[Stored data entries]:
---+---

theorem trans {m : Nat} {a b c : State} (h : Within m a b) (k : Within m b c) : Within m a c where
  canon c := k.canon (h.canon c)
  regs f hf := (k.regs f hf).trans (h.regs f hf)
  free i := (k.free i).trans (h.free i)
  ident i := (k.ident i).trans (h.ident i)
  mem i := (k.mem i).trans (h.mem i)
  lastAccess i := ⟨(k.lastAccess i).1.trans (h.lastAccess i).1, (k.lastAccess i).2.trans (h.lastAccess i).2⟩
  bus i := (k.bus i).trans (h.bus i)
  bell i := (k.bell i).trans (h.bell i)
  pci i := (k.pci i).trans (h.pci i)
  hfe i := (k.hfe i).trans (h.hfe i)
  fns i := (k.fns i).trans (h.fns i)
  zpm i := (k.zpm i).trans (h.zpm i)
  med i := (k.med i).trans (h.med i)
  fch i := (k.fch i).trans (h.fch i)
  media i := (k.media i).trans (h.media i)
  engines i := ⟨(k.engines i).1.trans (h.engines i).1, (k.engines i).2.trans (h.engines i).2⟩
  ecc i := (k.ecc i).trans (h.ecc i)
  msh i := (k.msh i).trans (h.msh i)
  hld i := (k.hld i).trans (h.hld i)
  tubs i := (k.tubs i).trans (h.tubs i)
  memc i := (k.memc i).trans (h.memc i)
  cip i := (k.cip i).trans (h.cip i)
  ctl i := (k.ctl i).trans (h.ctl i)
  pow i := (k.pow i).trans (h.pow i)
  dict i := (k.dict i).trans (h.dict i)
  notices i := ⟨(k.notices i).1.trans (h.notices i).1, (k.notices i).2.1.trans (h.notices i).2.1, (k.notices i).2.2.trans (h.notices i).2.2⟩
  mgt i := (k.mgt i).trans (h.mgt i)
  tly i := (k.tly i).trans (h.tly i)
  evr i := (k.evr i).trans (h.evr i)
  saf i := (k.saf i).trans (h.saf i)
  tst i := (k.tst i).trans (h.tst i)
  nv i := (k.nv i).trans (h.nv i)
  pending i := (k.pending i).trans (h.pending i)

theorem mono {m n : Nat} {s t : State} (h : Within m s t) (hs : m &&& n = m) : Within n s t where
  canon := h.canon
  regs f hf := h.regs f (sub_bit hs hf)
  free i := h.free (sub_bit hs i)
  ident i := h.ident (sub_bit hs i)
  mem i := h.mem (sub_bit hs i)
  lastAccess i := h.lastAccess (sub_bit hs i)
  bus i := h.bus (sub_bit hs i)
  bell i := h.bell (sub_bit hs i)
  pci i := h.pci (sub_bit hs i)
  hfe i := h.hfe (sub_bit hs i)
  fns i := h.fns (sub_bit hs i)
  zpm i := h.zpm (sub_bit hs i)
  med i := h.med (sub_bit hs i)
  fch i := h.fch (sub_bit hs i)
  media i := h.media (sub_bit hs i)
  engines i := h.engines (sub_bit hs i)
  ecc i := h.ecc (sub_bit hs i)
  msh i := h.msh (sub_bit hs i)
  hld i := h.hld (sub_bit hs i)
  tubs i := h.tubs (sub_bit hs i)
  memc i := h.memc (sub_bit hs i)
  cip i := h.cip (sub_bit hs i)
  ctl i := h.ctl (sub_bit hs i)
  pow i := h.pow (sub_bit hs i)
  dict i := h.dict (sub_bit hs i)
  notices i := h.notices (sub_bit hs i)
  mgt i := h.mgt (sub_bit hs i)
  tly i := h.tly (sub_bit hs i)
  evr i := h.evr (sub_bit hs i)
  saf i := h.saf (sub_bit hs i)
  tst i := h.tst (sub_bit hs i)
  nv i := h.nv (sub_bit hs i)
  pending i := h.pending (sub_bit hs i)

/-- One more operation of a chain. -/
theorem step {m n : Nat} {s a b : State} (h : Within n s a) (k : Within m a b) (hs : m &&& n = m) : Within n s b :=
  h.trans (k.mono hs)

theorem ite {m : Nat} {s a b : State} {c : Prop} [Decidable c] (h : Within m s a) (k : Within m s b) :
    Within m s (if c then a else b) := by
  by_cases hc : c <;> simp [hc, h, k]

theorem each {m : Nat} {α : Type} {s a : State} {l : List α} {f : α → State → State} (h : Within m s a)
    (hf : ∀ x b, Within m b (f x b)) : Within m s (Machine.each l f a) := by
  induction l generalizing a with
  | nil => exact h
  | cons x l ih => exact ih (h.trans (hf x a))

theorem foldl {m : Nat} {α : Type} {s a : State} {l : List α} {f : State → α → State} (h : Within m s a)
    (hf : ∀ x b, Within m b (f b x)) : Within m s (l.foldl f a) := by
  induction l generalizing a with
  | nil => exact h
  | cons x l ih => exact ih (h.trans (hf x a))

/-! Register fields. -/

theorem setFld {m : Nat} {s a : State} {f : Fld} {v : Nat} (h : Within m s a) (hp : m.testBit (partOfKey f.key) = true) :
    Within m s (a.setFld f v) :=
  h.trans (by
    have k := @refl m a
    exact { k with canon := fun c => ⟨c.1, Tab.rising_set _ _ _ c.2⟩, regs := fun g hg => State.fld_setFld_ne a f g v fun e => by rw [e, hp] at hg; cases hg })

theorem setFldAt {m k : Nat} {s a : State} {f : Fld} {v : Nat} (h : Within m s a) (hk : partOfKey f.key = k) (hp : m.testBit k = true) :
    Within m s (a.setFld f v) := h.setFld (by rw [hk]; exact hp)
theorem put {m : Nat} {s a : State} {f : Fld} {v : Bool} (h : Within m s a) (hp : m.testBit (partOfKey f.key) = true) :
    Within m s (a.put f v) := h.setFld hp
theorem putAt {m k : Nat} {s a : State} {f : Fld} {v : Bool} (h : Within m s a) (hk : partOfKey f.key = k) (hp : m.testBit k = true) :
    Within m s (a.put f v) := h.setFldAt hk hp
theorem count {m : Nat} {s a : State} {f : Fld} {v : Nat} (h : Within m s a) (hp : m.testBit (partOfKey f.key) = true) :
    Within m s (a.count f v) := h.setFld hp
theorem countAt {m k : Nat} {s a : State} {f : Fld} {v : Nat} (h : Within m s a) (hk : partOfKey f.key = k) (hp : m.testBit k = true) :
    Within m s (a.count f v) := h.setFldAt hk hp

---+---

[The task]: Extract every line of the records above that contains the word "tubs".

[Response to this exercise]:
  tubs i := (k.tubs i).trans (h.tubs i)
  tubs i := h.tubs (sub_bit hs i)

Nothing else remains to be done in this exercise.